WHAT IS BEING ASKED:
From the entries that follow, reproduce exactly and only the lines from the line with "got (.ptpSyncReceive 5 .ipv4 0 (-4)" to the line with "def ceState (w", endpoints included.

***

theorem test_witness_HostRegistersAndAnswers :
    (∀ i ∈ [Instr.pwrlimWrite 9, .prqheadWrite 9, .prawrWrite 9, .logheadWrite 9, .ringBaseWrite 0x302 9, .registerWrite 0x30B 0 9, .registerWrite 0x201 3 1],
      (hostEvent i).isSome = true) ∧ (base.io.heldReq = [] ∧ base.io.held = []) ∧
    ((base.core 3).dbg = .running ∧ ((halted .haltedBusy).core 3).dbg = .haltedBusy ∧ (halted .haltedBusy).coreQuiet 3 = true ∧
      (withFlow (base.updCore 0 fun c => { c with dbg := .haltedBusy }) fun f => { f with ops := [op0 .ld] }).coreQuiet 0 = false) ∧
    (base.io.prabase = 0 ∧ (answered 3 0).io.prabase ≠ 0 ∧ (answered 3 0).io.taken < (answered 3 0).io.prawr.toNat) ∧
    (∀ c ∈ [0, 1], fieldAt (answerBytes (answered 3 c)) 0 2 = 3 ∧ fieldAt (answerBytes (answered 3 c)) 2 1 = 0 ∧ fieldAt (answerBytes (answered 3 c)) 4 4 = 1 ∧
      fieldAt (answerBytes (answered 3 c)) 8 4 = 0 ∧ fieldAt (answerBytes (answered 3 c)) 3 1 = c.toNat) ∧
    fieldAt (answerBytes (answered 4 0)) 0 2 = 4 ∧ (answered 3 0).liveCtx? 1 0 ≠ none ∧ answeredDead.liveCtx? 1 0 = none ∧
    (∀ c ∈ [0, 1], (answered2 c).merges.map (·.uid) = [80] ∧ (answered2 c).liveCtx? 1 0 ≠ none ∧ (answered2 c).me.flow.park.isSome = true) ∧
    (∀ u ∈ (answered 3 0).all, u.placed = true ∨ u.flow.park = none) := by decide +kernel

/-- base a second in, with cluster 0 in partition 0 and one open interval. -/
def energised : State :=
  { base with time := { base.time with timeb := 1000000000 }, parts := (Vector.replicate 32 none).set 0 (some 0),
              energy := ⟨[], [{ Chain.reset 0 with held := true }, Chain.reset 0xFFFF], [], 0, 0⟩ }
def single (held : Bool) : State := { energised with energy := ⟨[], [{ Chain.reset 4 with held := held }], [], 0, 0⟩ }
def fullIo : State := let s := single true
  { s with io := { s.io with held := List.replicate 256 (.reading 4 []) } }

theorem test_energy :
    got (.energyTick [⟨0, 1, 2500, 0, []⟩]) energised (fun t => (t.energy.chains.map fun c => (c.part, c.account), t.energy.lastTick)) =
      some ([(0, 2), (0xFFFF, 0)], 1000000000) ∧
    got (.energyTick [⟨0, 9, 2500, 0, []⟩]) energised (fun t => t.energy.chains.map fun c => (c.part, c.account)) = some [(0, 0), (0xFFFF, 2)] ∧
    got .sealedIntervalClose (single false) (fun t => t.energy.chains.map fun c => (c.seq, c.t0)) = some [(0, 1000000000)] ∧
    got (.powerBudgetTick ⟨[2000, 9], 5⟩) base (fun t => ((t.core 5).clk.mhz, t.energy.budgets.take 3)) = some (2400, [2000, 9, 0]) := by decide +kernel

theorem test_witness_EnergyEventsKeepTheAccounts :
    base.timeB < base.energy.lastTick + 1000000 ∧ energised.energy.lastTick + 1000000 ≤ energised.timeB ∧ energised.measures ⟨0, 1, 2500, 0, []⟩ = true ∧
    base.timeB / 1000000000 ≤ base.energy.lastSec ∧ energised.energy.lastSec < energised.timeB / 1000000000 ∧
    (∀ b, ∃ c, (single b).energy.chains = [c] ∧ c.held = b ∧ (single b).io.logbase = 0 ∧ c.part ≠ 0xFFFF) ∧ (∀ i < 32, (single false).partAt i ≠ some 4) ∧
    ([2000].foldl (· + ·) 9 ≤ 1000 * base.pwrlim.toNat ∧ 1000 * base.pwrlim.toNat < [2900000].foldl (· + ·) 9 ∧ gs.corePrio 0 = some 0 ∧ 1 < (gs.core 0).clk.mhz) ∧
    (fullIo.energy.chains = [{ Chain.reset 4 with held := true }] ∧ fullIo.io.heldReadings 4 = 256) ∧ (single true).io.heldReadings 4 < 256 ∧ State.reset.boot ≠ .up ∧ State.reset.ctxs = [] ∧ base.ctxs ≠ [] :=
  ⟨by decide +kernel, by decide +kernel, by decide +kernel, by decide +kernel, by decide +kernel,
    fun b => ⟨{ Chain.reset 4 with held := b }, rfl, rfl, by cases b <;> decide +kernel, by cases b <;> decide⟩, by decide +kernel, by decide +kernel,
    by decide +kernel, by decide +kernel, by decide +kernel, by decide +kernel, by decide +kernel⟩

/-- base with a master selected, and with every offset before it good. -/
def synced (st good : Nat) : State :=
  { base with time := { base.time with master := some ⟨5, 1, 2, 3, 0, 0⟩, timest := st, good := good, epochSet := true, timeb := 3000000000, everLocked := true } }

theorem test_time :
    got (.ptpSyncReceive 5 .ipv4 0 0 ⟨100, 2999999960⟩) { synced 0 0 with time := { (synced 0 0).time with epochSet := false } } (fun t => (t.time.epochoff, t.time.epochSet)) =
      some (60, true) ∧
    got (.ptpSyncReceive 5 .ipv4 0 (-4) ⟨100, 2999999900⟩) (synced 0 15) (fun t => (t.time.timest, t.time.interval)) = some (1, 62500000) ∧
    got (.ptpSyncReceive 5 .ipv4 0 0 ⟨100, 2999999799⟩) (synced 0 15) (fun t => (t.time.timest, t.time.good)) = some (0, 0) ∧
    got (.ptpSyncReceive 5 .ipv4 0 2 ⟨100, 2999999900⟩) (synced 0 15) (fun t => t.time.timest) = some 0 ∧
    got (.ptpAnnounceReceive 6 1 ⟨2, 2, 9⟩ 9 .ipv4 0) (synced 0 0) (·.time.master) = some (some ⟨6, 1, 2, 2, 9, 9⟩) ∧
    got (.ptpAnnounceReceive 6 1 ⟨2, 3, 1⟩ 0 .ipv4 0) (synced 0 0) (·.time.master) = some (some ⟨5, 1, 2, 3, 0, 0⟩) := by decide +kernel

theorem test_time_service :
    got .ptpSyncTimeout (synced 1 0) (fun t => (t.time.timest, t.energy.chains.all (·.unsync))) = some (2, true) ∧ got .ppsEdge (synced 1 0) (·.time.pps) = some 3 ∧
    got (.ptpSyncReceive 5 .ipv4 1 0 ⟨100, 40⟩) (synced 0 0) (·.time.dropped) = some 0 ∧
    got (.ptpSyncReceive 5 .ipv4 0 0 ⟨100, 40⟩) { synced 0 0 with ptpcfg := 0 } (·.time.dropped) = some 1 := by decide +kernel

theorem test_witness_TimePortFollowsItsMaster :
    portTakes base.ptpcfg .ipv4 = true ∧ portTakes 0 .ipv4 = false ∧ base.ptpcfg.toNat % 2 ^ 8 = (0 : BitVec 8).toNat ∧ base.ptpcfg.toNat % 2 ^ 8 ≠ (1 : BitVec 8).toNat ∧
    base.time.master = none ∧ (synced 0 0).time.master = some ⟨5, 1, 2, 3, 0, 0⟩ ∧ Better ⟨6, 1, 2, 2, 9, 9⟩ ⟨5, 1, 2, 3, 0, 0⟩ ∧
    ¬ Better ⟨6, 1, 2, 3, 1, 0⟩ ⟨5, 1, 2, 3, 0, 0⟩ ∧
    ((synced 1 0).time.timest = 1 ∧ (synced 1 0).time.lastSync + 3 * (synced 1 0).time.interval ≤ (synced 1 0).timeB) ∧ (synced 1 0).time.everLocked = true ∧ base.time.timest ≠ 1 := by unfold Better; decide +kernel

/-- base with a link up, or in its second failed retrain. -/
def linked (st retries retrains : Nat) : State := { base with links := Vector.replicate 33 ⟨st, retries, retrains, false⟩ }

/-- The kind, unit, index and address of each report held. -/
def places (s : State) : List (Nat × Nat × Nat × Nat) := s.io.held.filterMap fun
  | .report r => some (r.kind, r.unit, r.index, r.addr)
  | .reading _ _ => none

/-- base whose unit 0, 3 has had a correctable error in this second, reported. -/
def ceState (w : Option Report) : State := { base with io := { base.io with lastCE := [((0, 3), 0, w)] } }

/-- base with a clean line of core 3. -/
def cleanState : State := { base with clean := [⟨3, 0x40, 1, 0, 0x40, List.replicate 32 5⟩] }

/-- base with the memory of another device in place of its own, every link retraining, and an addition to a signal there that waits for it. -/
def signalling : State := { linked 2 0 0 with mem := writePairs tables [(0x98001, 4)], sigq := [⟨1, 0, 0x900, 1, false⟩], members := [0], remotes := [(0, 0)] }

theorem test_errors :
    got (.correctableError 0 3 0x40) base (fun t => places t) = some [(1, 0, 3, 0x40)] := by decide +kernel

theorem test_errors_again :
    got (.correctableError 0 3 0x40) (ceState none) (fun t => (places t, t.io.lastCE.map fun x => x.2.2.map (·.count))) = some ([], [some 1]) := by decide +kernel

theorem test_uncorrectable :
    got (.uncorrectableError 2 3 0x44 none) base (fun t => (t.poisoned 0x40, t.poisoned 0x60)) = some (true, false) ∧
    got (.uncorrectableError 0 0 0 (some (.v 5 2 1))) base (lanes 2 3) = some [0, 0xFFFFFFFF, 0] ∧
    got (.uncorrectableError 0 0 0 (some (.s 5 2))) base (fun t => (t.me.s 2, t.me.s 3)) = some (-1, 0) ∧
    got (.uncorrectableError 0 3 0x44 none) cleanState (fun t => (t.poisoned 0x40, t.clean.length)) = some (false, 0) ∧
    got (.uncorrectableError 0 3 0x44 none) cleanState places = some [(1, 0, 3, 0x44)] := by decide +kernel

***

ANSWER SPACE:
    got (.ptpSyncReceive 5 .ipv4 0 (-4) ⟨100, 2999999900⟩) (synced 0 15) (fun t => (t.time.timest, t.time.interval)) = some (1, 62500000) ∧
    got (.ptpSyncReceive 5 .ipv4 0 0 ⟨100, 2999999799⟩) (synced 0 15) (fun t => (t.time.timest, t.time.good)) = some (0, 0) ∧
    got (.ptpSyncReceive 5 .ipv4 0 2 ⟨100, 2999999900⟩) (synced 0 15) (fun t => t.time.timest) = some 0 ∧
    got (.ptpAnnounceReceive 6 1 ⟨2, 2, 9⟩ 9 .ipv4 0) (synced 0 0) (·.time.master) = some (some ⟨6, 1, 2, 2, 9, 9⟩) ∧
    got (.ptpAnnounceReceive 6 1 ⟨2, 3, 1⟩ 0 .ipv4 0) (synced 0 0) (·.time.master) = some (some ⟨5, 1, 2, 3, 0, 0⟩) := by decide +kernel

theorem test_time_service :
    got .ptpSyncTimeout (synced 1 0) (fun t => (t.time.timest, t.energy.chains.all (·.unsync))) = some (2, true) ∧ got .ppsEdge (synced 1 0) (·.time.pps) = some 3 ∧
    got (.ptpSyncReceive 5 .ipv4 1 0 ⟨100, 40⟩) (synced 0 0) (·.time.dropped) = some 0 ∧
    got (.ptpSyncReceive 5 .ipv4 0 0 ⟨100, 40⟩) { synced 0 0 with ptpcfg := 0 } (·.time.dropped) = some 1 := by decide +kernel

theorem test_witness_TimePortFollowsItsMaster :
    portTakes base.ptpcfg .ipv4 = true ∧ portTakes 0 .ipv4 = false ∧ base.ptpcfg.toNat % 2 ^ 8 = (0 : BitVec 8).toNat ∧ base.ptpcfg.toNat % 2 ^ 8 ≠ (1 : BitVec 8).toNat ∧
    base.time.master = none ∧ (synced 0 0).time.master = some ⟨5, 1, 2, 3, 0, 0⟩ ∧ Better ⟨6, 1, 2, 2, 9, 9⟩ ⟨5, 1, 2, 3, 0, 0⟩ ∧
    ¬ Better ⟨6, 1, 2, 3, 1, 0⟩ ⟨5, 1, 2, 3, 0, 0⟩ ∧
    ((synced 1 0).time.timest = 1 ∧ (synced 1 0).time.lastSync + 3 * (synced 1 0).time.interval ≤ (synced 1 0).timeB) ∧ (synced 1 0).time.everLocked = true ∧ base.time.timest ≠ 1 := by unfold Better; decide +kernel

/-- base with a link up, or in its second failed retrain. -/
def linked (st retries retrains : Nat) : State := { base with links := Vector.replicate 33 ⟨st, retries, retrains, false⟩ }

/-- The kind, unit, index and address of each report held. -/
def places (s : State) : List (Nat × Nat × Nat × Nat) := s.io.held.filterMap fun
  | .report r => some (r.kind, r.unit, r.index, r.addr)
  | .reading _ _ => none

/-- base whose unit 0, 3 has had a correctable error in this second, reported. -/
def ceState (w : Option Report) : State := { base with io := { base.io with lastCE := [((0, 3), 0, w)] } }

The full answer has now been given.